Addison-Wesley Says: WoW Hacking, Rah Rah Rah?
August 9, 2006 11:44 PM | Simon Carless
Thought this was, to say the least, interesting - book publisher Addison-Wesley Professional has announced a book named 'Exploiting Online Games: How to Break Multi-User Computer Games' - well, OK, that's the link to the pre-release 'condensed' version PDF, but the book itself will debut in 2007.
So, what's it all about? "Written by two of the security industry’s premiere authorities, Greg Hoglund, founder of www.rootkit.com, and Dr. Gary McGraw, CTO Cigital, Inc., Cheating Online Games sheds light onto the multi-billion dollar, high stakes online gaming industry, and explores ethical issues surrounding piracy, cheating, and corporate measures to stop both."

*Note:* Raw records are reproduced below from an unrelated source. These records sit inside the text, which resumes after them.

-- ==== Sys2Proof/Certificates/Slice0/Obligations.lean ====
section
/-! DEFINITION. The statements about the model, each from the spec's numbered rules. -/
open Sys2Proof Sys2Proof.Machine

/-! ## Encodings -/

/-- R78, R79 (decisions of the spec, D2): the eight codes of the `OP` port, and four wire bytes written out from R70. -/
def Obligations.OperationCodesSelectTheirOperations : Prop :=
  decodeOp 0b000 = .sizeU64 ∧ decodeOp 0b001 = .sizeBig ∧ decodeOp 0b010 = .encU64 ∧ decodeOp 0b011 = .encBig ∧
    decodeOp 0b100 = .dec ∧ decodeOp 0b101 = .decC ∧ decodeOp 0b110 = .reserved6 ∧ decodeOp 0b111 = .reserved7 ∧
    decodeWire 0b10000101 = .cont 0b0000101 ∧ decodeWire 0b11111111 = .cont 0b1111111 ∧
    decodeWire 0b00000101 = .term 0b0000101 ∧ decodeWire 0b01111111 = .term 0b1111111

/-- R71: bit 7 alone tells the two classes apart, and every byte value belongs to exactly one. -/
def Obligations.EveryByteIsInExactlyOneWireClass : Prop :=
  ∀ b : Byte,
    (b &&& 0x80 = 0x80 ↔ 0x80 ≤ b.toNat) ∧ (b &&& 0x80 = 0 ↔ b.toNat < 0x80) ∧
      (0x80 ≤ b.toNat → decodeWire b = .cont (BitVec.ofNat 7 (b.toNat % 128))) ∧
      (b.toNat < 0x80 → decodeWire b = .term (BitVec.ofNat 7 (b.toNat % 128)))

/-- Decoding undoes encoding for every instruction, whatever bytes follow; encoding undoes decoding for every wire byte
and every `OP` code. -/
def Obligations.DecodingUndoesEncodingAndBack : Prop :=
  (∀ (i : Instr) (rest : List Byte), decode i.format (encode i ++ rest) = .ok (i, rest)) ∧
    (∀ b : Byte, encode (decodeWire b) = [b]) ∧
    (∀ op : BitVec 3, encode (decodeOp op) = [op.setWidth 8]) ∧
    (∀ (f : Format) (bytes rest : List Byte) (i : Instr),
      decode f bytes = .ok (i, rest) → i.format = f ∧ bytes = encode i ++ rest)

/-! ## A step -/

/-- An idle block runs the operation that its `OP` port decodes to (R22, R78, decisions of the spec, D1 and D2; that a
step runs the whole operation is the model's choice, log 3). -/
def Obligations.IdleStepRunsTheOperationOnOp : Prop :=
  ∀ (s : State) (i : Instr) (rest : List Byte),
    s.phase = .idle → decode .cmd [s.ports.op.setWidth 8] = .ok (i, rest) → step s = exec i s

/-- A decode in progress runs the next input byte, while there is one (R148). That this is a step of its own is the
model's choice (log 3). -/
def Obligations.DecodingStepRunsTheNextInputByte : Prop :=
  ∀ (s : State) (i : Instr) (rest : List Byte),
    s.phase = .decoding → s.dec.di < s.ports.len → decode .wire [readInput s s.dec.di] = .ok (i, rest) →
      step s = exec i s

/-- A decode in progress whose input is used up and whose buffers are its own raises Unterminated (R148, R151). That
this is a step of its own is the model's choice (log 3). -/
def Obligations.DecodingStepWithoutInputIsUnterminated : Prop :=
  ∀ s : State, s.phase = .decoding → InputOwned s → s.ports.len ≤ s.dec.di →
    ∃ t, step s = .next t ∧ t.res.ok = false ∧ t.res.count = 0 ∧ t.phase = .idle ∧ t.out = s.out ∧ SameInputs s t
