-- ==== Sys2Proof/Laws/PerInstr.lean ====
section
/-! SUPPORT. The family TableRow: every instruction is encoded as its row of spec/opcode_table.json says. -/
namespace Sys2Proof.Laws.TableRow

/-- The row's "mask". -/
def mask : Instr → Byte
  | .sizeU64 => 0x07
  | .sizeBig => 0x07
  | .encU64 => 0x07
  | .encBig => 0x07
  | .dec => 0x07
  | .decC => 0x07
  | .reserved6 => 0x07
  | .reserved7 => 0x07
  | .cont _ => 0x80
  | .term _ => 0x80

/-- The row's "match". -/
def matched : Instr → Byte
  | .sizeU64 => 0x00
  | .sizeBig => 0x01
  | .encU64 => 0x02
  | .encBig => 0x03
  | .dec => 0x04
  | .decC => 0x05
  | .reserved6 => 0x06
  | .reserved7 => 0x07
  | .cont _ => 0x80
  | .term _ => 0x00

/-- An instruction is one byte, which has the row's match under the row's mask. -/
def Statement (i : Instr) : Prop := (encode i).length = 1 ∧ ∀ b ∈ encode i, b &&& mask i = matched i

theorem sizeU64 : Statement .sizeU64 := ⟨rfl, by decide⟩
theorem sizeBig : Statement .sizeBig := ⟨rfl, by decide⟩
theorem encU64 : Statement .encU64 := ⟨rfl, by decide⟩
theorem encBig : Statement .encBig := ⟨rfl, by decide⟩
theorem dec : Statement .dec := ⟨rfl, by decide⟩
theorem decC : Statement .decC := ⟨rfl, by decide⟩
theorem reserved6 : Statement .reserved6 := ⟨rfl, by decide⟩
theorem reserved7 : Statement .reserved7 := ⟨rfl, by decide⟩
theorem cont (p : Payload) : Statement (.cont p) := ⟨rfl, by revert p; decide⟩
theorem term (p : Payload) : Statement (.term p) := ⟨rfl, by revert p; decide⟩

end Sys2Proof.Laws.TableRow
end

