-- ==== Sys2Proof/Tests/Slice0.lean ====
section
/-! SUPPORT. Tests: decoding of words written out from the spec, ill-formed terms, the spec's own vectors, and a witness for
every statement that has hypotheses. -/
namespace Sys2Proof.Tests

open Sys2Proof.Machine

/-! ## Encodings (30 R70, R71, R78) and ill-formed terms (R79) -/

/-- `OP = 0b000` is SIZE.U64, `0b001` SIZE.BIG (R78). -/
theorem test_decode_size : decodeOp 0b000 = .sizeU64 ∧ decodeOp 0b001 = .sizeBig := by decide

/-- `OP = 0b010` is ENC.U64, `0b011` ENC.BIG (R78). -/
theorem test_decode_enc : decodeOp 0b010 = .encU64 ∧ decodeOp 0b011 = .encBig := by decide

/-- `OP = 0b100` is DEC, `0b101` DEC.C (R78). -/
theorem test_decode_dec : decodeOp 0b100 = .dec ∧ decodeOp 0b101 = .decC := by decide

/-- `0b110` and `0b111` are reserved (R79). -/
theorem test_decode_reserved : decodeOp 0b110 = .reserved6 ∧ decodeOp 0b111 = .reserved7 := by decide

/-- P1 of 95: `0xAC` is CONT with payload `0x2C`, `0x02` is TERM with payload `0x02`. -/
theorem test_decode_wire : decodeWire 0xAC = .cont 0x2C ∧ decodeWire 0x02 = .term 0x02 := by decide

/-- R71: the ends of the two classes. -/
theorem test_decode_wire_ends :
    decodeWire 0x80 = .cont 0 ∧ decodeWire 0xFF = .cont 0x7F ∧ decodeWire 0x00 = .term 0 ∧ decodeWire 0x7F = .term 0x7F := by
  decide

/-- The decoder rejects by name: no byte, a command of more than 3 bits. -/
theorem test_decode_rejects :
    decode .wire [] = .error .noByte ∧ decode .cmd [0x08] = .error .opTooWide := ⟨rfl, rfl⟩

/-- WellFormed refuses the reserved codes, and nothing else of this list. -/
theorem test_wellFormed_smoke :
    Instr.reserved6.wellFormed = false ∧ Instr.reserved7.wellFormed = false ∧ (Instr.term 0).wellFormed = true := by decide

/-- The numbers of the opcode table; a number two rows share is the `OP` code (log 12). -/
theorem test_decodeTableWord :
    decodeTableWord 3 5 = some .decC ∧ decodeTableWord 8 0x80 = some (.cont 0) ∧
      decodeTableWord 8 0x31 = some (.term 0x31) ∧ decodeTableWord 8 0 = some .sizeU64 := by decide

/-! ## Small states -/

/-- A build of width `w` whose failing encodes write the whole buffer. -/
def build (w : Width) : State := { State.reset with cfg := { width := w, nmax := none, failPrefix := .full } }

/-- The same build with at most `n` words. -/
def capped (w : Width) (n : Nat) (s : State) : State := { s with cfg := { s.cfg with width := w, nmax := some n } }

def bytesAt (l : List Byte) : Memory := writeFrom [] 0 l

/-- A value on `VAL64` and an output buffer of `cap` bytes, all `0xAA` before. -/
def withU64 (w : Width) (v : BitVec 64) (cap : Nat) : State :=
  { build w with
    out := bytesAt (List.replicate cap 0xAA)
    outSize := cap
    ports := { State.reset.ports with val64 := v, cap := cap } }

Apparently: "Readers learn how a program designed for one game, World of Warcraft, keeps watch of your game-play by scanning your computer for open processes and mails the information it collects back to its creator, Blizzard Entertainment. The authors demonstrate how to run a program named “The Governor” to keep watch of the watchers and know exactly what Blizzard Entertainment is doing on your computer."
So it's not clear to me, since I've seen the preview PDF and it mainly deals with finding out what World Of Warcraft is doing to your machine - by the title of this book, will the final version advocate actually 'breaking' MMOs, by creating exploits to cheat in various ways? If so, isn't that rather... unnecessary? Why would a book publisher advocate cheating or breaking multi-user games when it affects other users, too? Or is this all ethically justified because Blizzard is spying on us? Answers on a postcard, please!
Categories: PC
4 Comments
Security through obscurity! That's why I use teh windoz!
In all seriousness the book is covered under the seemingly all inclusive "academic exercise" category. If the publishers complain the authors will simply say "fix your game" and enjoy their profits. Most players hate gold farmers already, do you really want to encourage a domestic variety to appear?
I do like the fact they are checking up on "The Warden" but that is the extent I would support such a project.
d | August 9, 2006 6:41 PM
Heh @ d.
Yeah, most security books have that double life as a guide for those trying to fix weaknesses and those trying to exploit them. Either way can make use of the same security information.
wht.rbt | August 9, 2006 8:57 PM
Pozz ljudi sta se radi?
Bojan | April 25, 2008 2:33 AM
Knowledge is knowledge. It isn't evil, nor good. Just knowledge.
Now, conscious use of that knowledge makes the knower a cockmongler or not a cockmongler.